Posted by Mikhail Khludnev <mk...@apache.org>.

It reminds me  https://lucene.apache.org/solr/guide/7_6/blob-store-api.html but
I don't think it's already integrated with suggester.

On Wed, May 8, 2019 at 11:26 PM Shawn Heisey <ap...@elyograg.org> wrote:

> On 5/8/2019 1:59 PM, Walter Underwood wrote:
> > Our suggest dictionary is too big for Zookeeper. I’m trying to load it
> from an absolute path, but the Solr 6.6.1 insists on interpreting that as a
> Zookeeper path. Any way to disable that?
>
> I wouldn't be surprised to learn it's not possible to get it to go
> outside zookeeper for config files.  I do not know, though.
>
> For right now, your only option will probably be to increase the
> jute.maxbuffer system property on all relevant ZK servers and Solr
> servers.  Then you will be able to store data larger than 1MB in ZK.
> Somebody from the ZK project would probably frown on that solution, and
> if I'm honest, I don't like it much myself.
>
> There are use cases like this where a SolrCloud replica (core) needs to
> access some large data that would be better kept on the local disk
> instead of in ZK.  I think it's probably a good idea to open an issue
> for allowing access to config data on the filesystem for SolrCloud.  So
> it's probably a good idea to open an issue to make that possible.  I'd
> like some of the other people here to sanity check that idea, though.
>
> Thanks,
> Shawn
>


-- 
Sincerely yours
Mikhail Khludnev

Re: Load suggest dictionary from non-Zookeeper file?

Posted by Walter Underwood <wu...@wunderwood.org>.

The file is 33 Megabytes, so I don’t think increasing jute.maxbuffer is a wise idea.

The current documentation is not at all clear about how the dictionary file name is interpreted. I could see an absolute path being local and a relative path being relative to the ZK config folder. I wouldn’t mind using a “file:” URL for local stuff.

None of that is going to get this prototype working today, so I’m back to a non-cloud cluster. That is a real pain in the ass to set up with 6.x and 7.x. I got it working before vacation and now I can’t remember the steps.

wunder
Walter Underwood
wunder@wunderwood.org
http://observer.wunderwood.org/  (my blog)

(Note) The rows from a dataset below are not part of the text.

-- ==== Sys2Proof/Machine/Operands.lean ====
section
/-! DEFINITION. The forms in which values travel: the frame's bits and its CRC (R2, R3), the codes of every payload
field, and the building and reading of the ten frame kinds' payloads with the malformed cases of R18. -/

namespace Sys2Proof.Machine

/-! ## The frame envelope -/

/-- The `w` low bits of a number, most significant first (R2). -/
def bitsOf (w n : Nat) : List Bool := (List.range w).reverse.map n.testBit

/-- The payload's bits: byte by byte, each most significant bit first (R2). -/
def payloadBits (p : List Byte) : List Bool := p.flatMap fun b => bitsOf 8 b.toNat

/-- The identifier: 8 times the kind class plus the sender's number (R2). -/
def identifier (cls : Nat) (sender : Node) : Nat := 8 * cls + sender.val

/-- The bits the CRC covers: identifier, length and payload (R3). -/
def checkedBits (cls : Nat) (sender : Node) (p : List Byte) : List Bool :=
  bitsOf 7 (identifier cls sender) ++ bitsOf 6 p.length ++ payloadBits p

/-- One bit enters the CRC register; the generator is x^15+x^13+x^11+x^9+x^7+x^5+x^3+x^2+1 (R3). How a
bit enters is the usual serial form (DEDUCED, assumption 47). -/
def crcBit (r : BitVec 15) (b : Bool) : BitVec 15 :=
  if r.msb != b then (r <<< 1) ^^^ 0x2AAD#15 else r <<< 1

/-- The CRC of a run of bits, from an all-zero register (R3). -/
def crc15 (bits : List Bool) : BitVec 15 := bits.foldl crcBit 0

/-- A frame's bits from the start bit (dominant, 0) to the closing bit (dominant, 0) (R2, R3). -/
def frameBits (cls : Nat) (sender : Node) (p : List Byte) : List Bool :=
  [false] ++ checkedBits cls sender p ++ bitsOf 15 (crc15 (checkedBits cls sender p)).toNat ++ [false]

/-- A receiver finds the check correct (R3). -/
def frameCheckOk (f : LineFrame) : Bool := f.check == crc15 (checkedBits f.cls.val f.sender f.payload)

/-! ## Frame kinds -/

/-- The kind class (section 1.2). -/
def Kind.cls : Kind → Nat
  | .halt => 0
  | .clear => 1
  | .evict => 2
  | .yield => 3
  | .claim => 4
  | .snapshot => 5
  | .join => 6
  | .posture => 7
  | .probe => 8
  | .reply => 9

/-- The kind of a class; classes 10-15 are undefined (section 1.2). -/
def Kind.ofCls : Nat → Option Kind
  | 0 => some .halt
  | 1 => some .clear
  | 2 => some .evict
  | 3 => some .yield
  | 4 => some .claim
  | 5 => some .snapshot
  | 6 => some .join
  | 7 => some .posture
  | 8 => some .probe
  | 9 => some .reply
  | _ => none

/-- The table frames (section 1.2, R9). -/
def Kind.isTable : Kind → Bool
  | .halt | .clear | .evict | .yield | .claim | .snapshot | .join => true
  | .posture | .probe | .reply => false

/-- The kind of a pending frame. -/
def TxFrame.kind : TxFrame → Kind
  | .halt _ => .halt
  | .clear => .clear
  | .evict _ => .evict
  | .yield => .yield
  | .claim _ _ _ => .claim
  | .snapshot => .snapshot
  | .join => .join
  | .posture => .posture
  | .probe _ _ => .probe
  | .reply _ _ _ => .reply

/-- The subject by which pending EVICTs are told apart (R14). -/
def TxFrame.subject : TxFrame → Option Node
  | .evict n => some n
  | _ => none

/-! ## Field codes -/

/-- A number as one byte. -/
def byte (n : Nat) : Byte := BitVec.ofNat 8 n

/-- A node number field: 0-7, out of range otherwise (R18). -/
def readNodeByte (b : Byte) : Option Node := if h : b.toNat < 8 then some ⟨b.toNat, h⟩ else none

/-- A 16-bit field, most significant byte first (R2). -/
def word16 (hi lo : Byte) : BitVec 16 := hi ++ lo

/-- The two bytes of a 16-bit field, most significant first (R2). -/
def bytes16 (w : BitVec 16) : List Byte := [w.extractLsb' 8 8, w.extractLsb' 0 8]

> On May 8, 2019, at 1:26 PM, Shawn Heisey <ap...@elyograg.org> wrote:
> 
> On 5/8/2019 1:59 PM, Walter Underwood wrote:
>> Our suggest dictionary is too big for Zookeeper. I’m trying to load it from an absolute path, but the Solr 6.6.1 insists on interpreting that as a Zookeeper path. Any way to disable that?
> 
> I wouldn't be surprised to learn it's not possible to get it to go outside zookeeper for config files.  I do not know, though.
> 
> For right now, your only option will probably be to increase the jute.maxbuffer system property on all relevant ZK servers and Solr servers.  Then you will be able to store data larger than 1MB in ZK. Somebody from the ZK project would probably frown on that solution, and if I'm honest, I don't like it much myself.
> 
> There are use cases like this where a SolrCloud replica (core) needs to access some large data that would be better kept on the local disk instead of in ZK.  I think it's probably a good idea to open an issue for allowing access to config data on the filesystem for SolrCloud.  So it's probably a good idea to open an issue to make that possible.  I'd like some of the other people here to sanity check that idea, though.
> 
> Thanks,
> Shawn

Re: Load suggest dictionary from non-Zookeeper file?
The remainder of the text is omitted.